Perspectives d’avenir
La pérennité d’Airbus semble aujourd’hui assurée dans le duopole Airbus-Boeing, mais il ne faut pas négliger les évolutions pouvant fragiliser à terme sa position : perte de compétitivité due à la sous-évaluation du $ / €, agressions américaines jouant sur l’extraterritorialité de son droit, arrivée de la Chine (ambition, compétences, salaires et marché), augmentation du prix du pétrole et sa raréfaction.
L’épopée reste marquée par le génie français pour les grands programmes avec quelques grands noms, dont de nombreux camarades (Henri Ziegler X 26, Roger Béteille X 40…) ainsi que les administrateurs-gérants d’Airbus Industrie Bernard Lathière et Jean Pierson, sans oublier du côté allemand, Franz Josef Strauss et Felix Kracht, père de l’organisation industrielle Airbus.

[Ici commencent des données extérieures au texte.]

-- ==== Sys2Proof/Machine/Accumulate.lean ====
section
/-! DEFINITION. Exact block accumulation (02_arithmetic.md), group coding and the bounds of the sumac pass
(04_sparsity.md), as arithmetic on values. -/

namespace Sys2Proof.Machine

/-! ## Products and words -/

/-- R108: the tag of a value. -/
def tagOf : Val → Tag
  | .fin _ _ _ => .finite
  | .inf false => .posInf
  | .inf true => .negInf
  | .nan => .nan

/-- R109: tags combined. -/
def tagJoin : Tag → Tag → Tag
  | .finite, t => t
  | t, .finite => t
  | .posInf, .posInf => .posInf
  | .negInf, .negInf => .negInf
  | _, _ => .nan

/-- R77, R108: an exact product. -/
def mulVal : Val → Val → Val
  | .nan, _ => .nan
  | _, .nan => .nan
  | .fin an am ae, .fin bn bm be => .fin (an != bn) (am * bm) (ae + be)
  | .inf an, .inf bn => .inf (an != bn)
  | .inf an, .fin bn bm _ => if bm = 0 then .nan else .inf (an != bn)
  | .fin an am _, .inf bn => if am = 0 then .nan else .inf (an != bn)

/-- The largest 64-bit signed word. -/
def maxWord : Int := 2 ^ 63 - 1

/-- An accumulator word cleared. -/
def AccWord.zero : AccWord := { ext := 0, tag := .finite, ovf := false }

/-- R78, R80, R85, R110: add a product or a preload to a word. -/
def addProduct (et : Int) (w : AccWord) (p : Val) : AccWord :=
  match p with
  | .fin n m e =>
    let q := alignTo (sgn n m) e et
    { w with ext := w.ext + BitVec.ofInt 80 q, ovf := w.ovf || decide (maxWord < (q.natAbs : Int)) }
  | p => { w with tag := tagJoin w.tag (tagOf p) }

/-- R84, R111: the finished word does not fit in 64 bits. -/
def wordOver (w : AccWord) : Bool :=
  w.tag = .finite && (w.ovf || decide (w.ext.toInt < -2 ^ 63) || decide (maxWord < w.ext.toInt))

/-- R100: a contributor's word is marked by a single product or preload alone. -/
def wordOvf (w : AccWord) : Bool := w.tag = .finite && w.ovf

/-- R102, R109: two partial words added. -/
def addWords (a b : AccWord) : AccWord :=
  { ext := a.ext + b.ext, tag := tagJoin a.tag b.tag, ovf := a.ovf || b.ovf }

/-- R112: a word as the epilogue receives it. -/
def wordVal (et : Int) (w : AccWord) : Val :=
  match w.tag with
  | .finite => .fin (w.ext.toInt < 0) w.ext.toInt.natAbs et
  | .posInf => .inf false
  | .negInf => .inf true
  | .nan => .nan

/-- R147: tag codes. -/
def tagCode : Tag → Nat
  | .finite => 0
  | .posInf => 1
  | .negInf => 2
  | .nan => 3

/-- R147. -/
def codeTag : Nat → Tag
  | 0 => .finite
  | 1 => .posInf
  | 2 => .negInf
  | _ => .nan

/-- R146: the payload of a kind 0x2 tile (8-byte words) or a kind 0x3 tile (10-byte words). The integer of a word whose
tag is not finite, which R111 discards, is written as 0 (DESIGN CHOICE, log entry 105). -/
def wordBytes (size : Nat) (ws : List AccWord) : List Byte :=
  (ws.map (fun w => bytesOf size (if w.tag = .finite then w.ext.toNat else 0))).flatten ++
    packBits 2 (ws.map (fun w => tagCode w.tag))

/-- R146: the words of such a payload. -/
def bytesWords (size n : Nat) (l : List Byte) : List AccWord :=
  let tags := unpackBits 2 n (l.drop (size * n))
  ((pieces size (l.take (size * n))).zip tags).map (fun p =>
    { ext := BitVec.ofInt 80 (signed (natOf p.1) (8 * size)), tag := codeTag p.2, ovf := false })

/-! ## Loads, R125, R184 -/

/-- The operands of one load: rows of 64 values by K-step, the largest block-scale exponents, dropped slots. -/
structure Load where
  a  : List (List Val)
  b  : List (List Val)
  xa : Option Int
  xb : Option Int
  /-- R229: slots dropped as out of range, and as repeats. -/
  far : Nat
  twice : Nat
  deriving DecidableEq, Repr

/-- The larger exponent, when there is one. -/
def maxExp : Option Int → Option Int → Option Int
  | none, y => y
  | x, none => x
  | some x, some y => some (max x y)

/-- R87: the largest X over scale bytes that are not NaN. -/
def maxScale (bytes : List Byte) : Option Int := bytes.foldl (fun a b => maxExp a (scaleExp b.toNat)) none

/-- R125: the element rows of a dense operand: 8 × w bytes per K-step. -/
def denseRows (code : Nat) (k : Nat) (l : List Byte) : List (List Val) :=
  (pieces (8 * fmtBits code) (l.take (8 * fmtBits code * k))).map (fun row =>
    (unpackBits (fmtBits code) 64 row).map (decodeElem code))

/-- R74, R75: the block scales applied, 64 bytes per 32 K-steps. -/
def scaleRows (code : Nat) (scales : List Byte) (rows : List (List Val)) : List (List Val) :=
  if fmtScaled code then
    (((pieces 32 rows).zip (pieces 64 scales)).map (fun p =>
      p.1.map (fun row => (row.zip p.2).map (fun e => e.1.scaled e.2.toNat)))).flatten
  else rows

/-- R125: a dense load of k K-steps. -/
def denseLoad (fa fb k : Nat) (half : List Byte) : Load :=
  let na := 8 * fmtBits fa * k
  let nb := 8 * fmtBits fb * k
  let ns := 64 * (k / 32)
  let sa := if fmtScaled fa then (half.drop (na + nb)).take ns else []
  let sb := if fmtScaled fb then (half.drop (na + nb + sa.length)).take ns else []
  { a := scaleRows fa sa (denseRows fa k half), b := scaleRows fb sb (denseRows fb k (half.drop na))
    xa := if fmtScaled fa then maxScale sa else some 0, xb := if fmtScaled fb then maxScale sb else some 0
    far := 0, twice := 0 }

/-- R181: the in-use slots of a group, first naming of a position kept: (position, code) pairs, and the repeats. -/
def keepSlots : List (Nat × Nat) → List (Nat × Nat) → Nat → List (Nat × Nat) × Nat
  | [], acc, n => (acc.reverse, n)
  | s :: t, acc, n => if acc.any (·.1 = s.1) then keepSlots t acc (n + 1) else keepSlots t (s :: acc) n

/-- R181: one group of one column: 16 element codes, slots out of range, repeats. -/
def expandGroup (count pos : Nat) (vals : List Nat) : List Nat × Nat × Nat :=
  let used := ((unpackNat 4 8 pos).zip vals).take (min count 8)
  let r := keepSlots used [] 0
  ((List.range 16).map (fun i => ((r.1.find? (·.1 = i)).map (·.2)).getD 0), count - 8, r.2)

/-- The transpose of a list of equal rows of n. -/
def columns {α : Type} (n : Nat) (rows : List (List α)) : List (List α) :=
  (List.range n).map (fun j => rows.filterMap (·[j]?))

/-- R181, R184: the group-coded B operand of k K-steps, 64 columns. -/
def gcRows (code k : Nat) (vals pos counts : List Byte) : List (List Val) × Nat × Nat :=
  let w := fmtBits code
  let groups := (List.range (k / 16)).map (fun g =>
    let cs := unpackBits 4 64 (sub counts (32 * g) 32)
    (List.range 64).map (fun c =>
      expandGroup (cs.getD c 0) (natAt pos (4 * (64 * g + c)) 4) (unpackBits w 8 (sub vals (w * (64 * g + c)) w))))
  let rows := (groups.map (fun cols => columns 16 (cols.map (·.1)))).flatten
  let all := groups.flatten
  (rows.map (fun row => row.map (decodeElem code)), (all.map (·.2.1)).sum, (all.map (·.2.2)).sum)

/-- R184: a group-coded load of k K-steps. -/
def gcLoad (fa fb k : Nat) (half : List Byte) : Load :=
  let na := 8 * fmtBits fa * k
  let nv := 4 * fmtBits fb * k
  let np := 16 * k
  let nc := 2 * k
  let ns := 64 * (k / 32)
  let sa := if fmtScaled fa then (half.drop (na + nv + np + nc)).take ns else []
  let sb := if fmtScaled fb then (half.drop (na + nv + np + nc + sa.length)).take ns else []
  let g := gcRows fb k ((half.drop na).take nv) ((half.drop (na + nv)).take np)
    ((half.drop (na + nv + np)).take nc)
  { a := scaleRows fa sa (denseRows fa k half), b := scaleRows fb sb g.1
    xa := if fmtScaled fa then maxScale sa else some 0, xb := if fmtScaled fb then maxScale sb else some 0
    far := g.2.1, twice := g.2.2 }

/-- R87: the derived E_t of a one-load accumulation. -/
def deriveEt (fa fb headroom : Nat) (ld : Load) : Int :=
  fmtEMax fa + fmtEMax fb + ld.xa.getD 0 + ld.xb.getD 0 - (62 - headroom)

/-- R77, R78: one K-step: every word receives the product of its row and column elements. -/
def kStep (et : Int) (ws : List AccWord) (a b : List Val) : List AccWord :=
  (ws.zip ((a.map (fun x => b.map (mulVal x))).flatten)).map (fun p => addProduct et p.1 p.2)

/-- R183: a whole load accumulated. -/
def accumulate (et : Int) (ws : List AccWord) (ld : Load) : List AccWord :=
  (ld.a.zip ld.b).foldl (fun ws p => kStep et ws p.1 p.2) ws

/-! ## The checksum unit, R725 to R727 -/

/-- R725: the rounding adjustment q − P ÷ 2^n, in units of 2^-n, of a magnitude P from the n low bits that the array
discards: up when they exceed one half, or equal it below an odd quotient. -/
def roundingAdjust (m n : Nat) : Int :=
  let low := m % 2 ^ n
  let up := decide (2 ^ n < 2 * low) || (2 * low = 2 ^ n && (m / 2 ^ n) % 2 = 1 && decide (0 < n))
  if up then (2 ^ n : Int) - low else - (low : Int)

/-- R725, R726: what a product adds to its row sum and its column sum, in units of 2^-23 of the grid: its exact value and
its rounding adjustment, and nothing when its shift is below −23. A product that is not finite adds nothing: R727 leaves
its row and its column out. -/
def checkTerm (et : Int) : Val → Int
  | .fin neg m e =>
    let shift := e - et
    if shift < -23 then 0
    else
      let exact := sgn neg m * 2 ^ (shift + 23).toNat
      let delta := if shift < 0 then roundingAdjust m (-shift).toNat * 2 ^ (23 + shift).toNat else 0
      exact + (if neg then - delta else delta)
  | _ => 0

/-- R725: one K-step enters the sums. -/
def sumStep (et : Int) (t : Sums) (a b : List Val) : Sums :=
  { rows := (t.rows.zip a).map (fun r => r.1 + BitVec.ofInt 128 ((b.map (fun y => checkTerm et (mulVal r.2 y))).sum))
    cols := (t.cols.zip b).map (fun c => c.1 + BitVec.ofInt 128 ((a.map (fun x => checkTerm et (mulVal x c.2))).sum)) }

/-- R725: the K-steps of a load enter the sums. -/
def sumLoad (et : Int) (t : Sums) (ld : Load) : Sums :=
  (ld.a.zip ld.b).foldl (fun t p => sumStep et t p.1 p.2) t

/-- R727: the sums over the rows and over the columns of a tile's words. Preloaded words enter the checksum unit so. -/
def wordSums (ws : List AccWord) : Sums :=
  let rows := pieces 64 ws
  let total (l : List AccWord) : BitVec 128 := BitVec.ofInt 128 ((l.map (fun w => w.ext.toInt)).sum * 2 ^ 23)
  { rows := rows.map total, cols := (columns 64 rows).map total }

/-- R727: every row sum and every column sum equals that of its words, but for a row or a column that holds a word with
a non-finite tag. -/
def sumsAgree (t : Sums) (ws : List AccWord) : Bool :=
  let rows := pieces 64 ws
  let w := wordSums ws
  let same (lines : List (List AccWord)) (a b : List (BitVec 128)) : Bool :=
    (lines.zip (a.zip b)).all (fun x => x.1.any (fun v => v.tag ≠ .finite) || x.2.1 = x.2.2)
  same rows t.rows w.rows && same (columns 64 rows) t.cols w.cols

/-- A cleared tile. -/
def clearTile : List AccWord := List.replicate 4096 AccWord.zero

/-! ## Storing group-coded tiles, R190, R191 -/

/-- R190: the non-zero elements of a group of 16 with their positions. -/
def groupNonZero (code : Nat) (scaleNan : Bool) (els : List Nat) : List (Nat × Nat) :=
  (els.zipIdx).filterMap (fun p =>
    let zero := match decodeElem code p.1 with
      | .fin _ 0 _ => true
      | _ => false
    if zero && !scaleNan then none else some (p.2, p.1))

/-- R348, R349: the element codes and scale bytes of a dense payload, row by row. -/
def denseElems (fmt rows cols : Nat) (payload : List Byte) : List (List Nat) × List (List Byte) :=
  let w := fmtBits fmt
  let rb := cols * w / 8
  if fmtScaled fmt then
    let bands := pieces (roundUp cols 8 + 32 * rb) payload
    (((bands.map (fun b => (pieces rb (b.drop (roundUp cols 8))).map (unpackBits w cols))).flatten).take rows,
     bands.map (fun b => b.take cols))
  else (((pieces rb payload).map (unpackBits w cols)).take rows, [])

/-- R190, R191: the group-coded payload, if the form exists. -/
def gcForm (fmt rows cols : Nat) (payload : List Byte) : Option (List Byte) :=
  let w := fmtBits fmt
  let d := denseElems fmt rows cols payload
  let blocks := (pieces 32 d.1).zipIdx.map (fun p =>
    let scales := d.2.getD p.2 []
    let groups := (pieces 16 p.1).map (fun rows16 =>
      (List.range cols).map (fun c =>
        groupNonZero fmt (fmtScaled fmt && (scales.getD c 0).toNat = 255) (rows16.map (fun r => r.getD c 0))))
    (scales, groups))
  if blocks.all (fun b => b.2.all (fun g => g.all (fun c => c.length ≤ 8))) then
    some ((blocks.map (fun b => b.1 ++ (b.2.map (fun g =>
      packBits 4 (g.map (·.length)) ++
      (g.map (fun c => bytesOf 4 (packNat 4 (c.map (·.1))))).flatten ++
      (g.map (fun c => packBits w (c.map (·.2) ++ List.replicate (8 - c.length) 0))).flatten)).flatten)).flatten)
  else none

Chronologie succincte de la saga
Le cheminement conduisant Airbus à la hauteur de Boeing en 2000 distingue 6 périodes :
- 1965–1968 : la gestation, avec le lancement en 1967 de la phase de définition de l’A300 (protocole d’accord tripartite entre les gouvernements français, anglais et allemand).
- 1968–1970 : la naissance, marquée par le retrait des Britanniques, la signature en 1969 de l’accord franco-allemand et la création, en 1970 du GIE Airbus Industrie.
- 1970–1974 : l’enfance, marquée par l’élargissement de la coopération à l’Espagne et la démonstration de la pertinence de l’organisation avec une mise en service de l’A300B en mai 1974 selon le programme prévu.
- 1974–1978 : la jeunesse, la consolidation dans un environnement défavorable, l’apprentissage du marché et une organisation contractuelle adaptée.
- 1978–1984 : l’adolescence marquée par la reconnaissance du produit par le marché, le retour des Britanniques et le lancement de l’A310 puis de l’A320.
- 1984–1998 : l’âge adulte associé à une nouvelle équipe de direction du GIE et l’atteinte des objectifs de pérennité (gamme de produits avec les A320 et A330-A340, partage du marché avec Boeing, outil de production et compétitivité reconnue).
- À partir de 1998 : la maturité avec la récolte des fruits des investissements passés, le maintien d’une pénétration commerciale égale à celle de Boeing, la mise en place d’une organisation industrielle classique et le lancement des produits A380 et A350.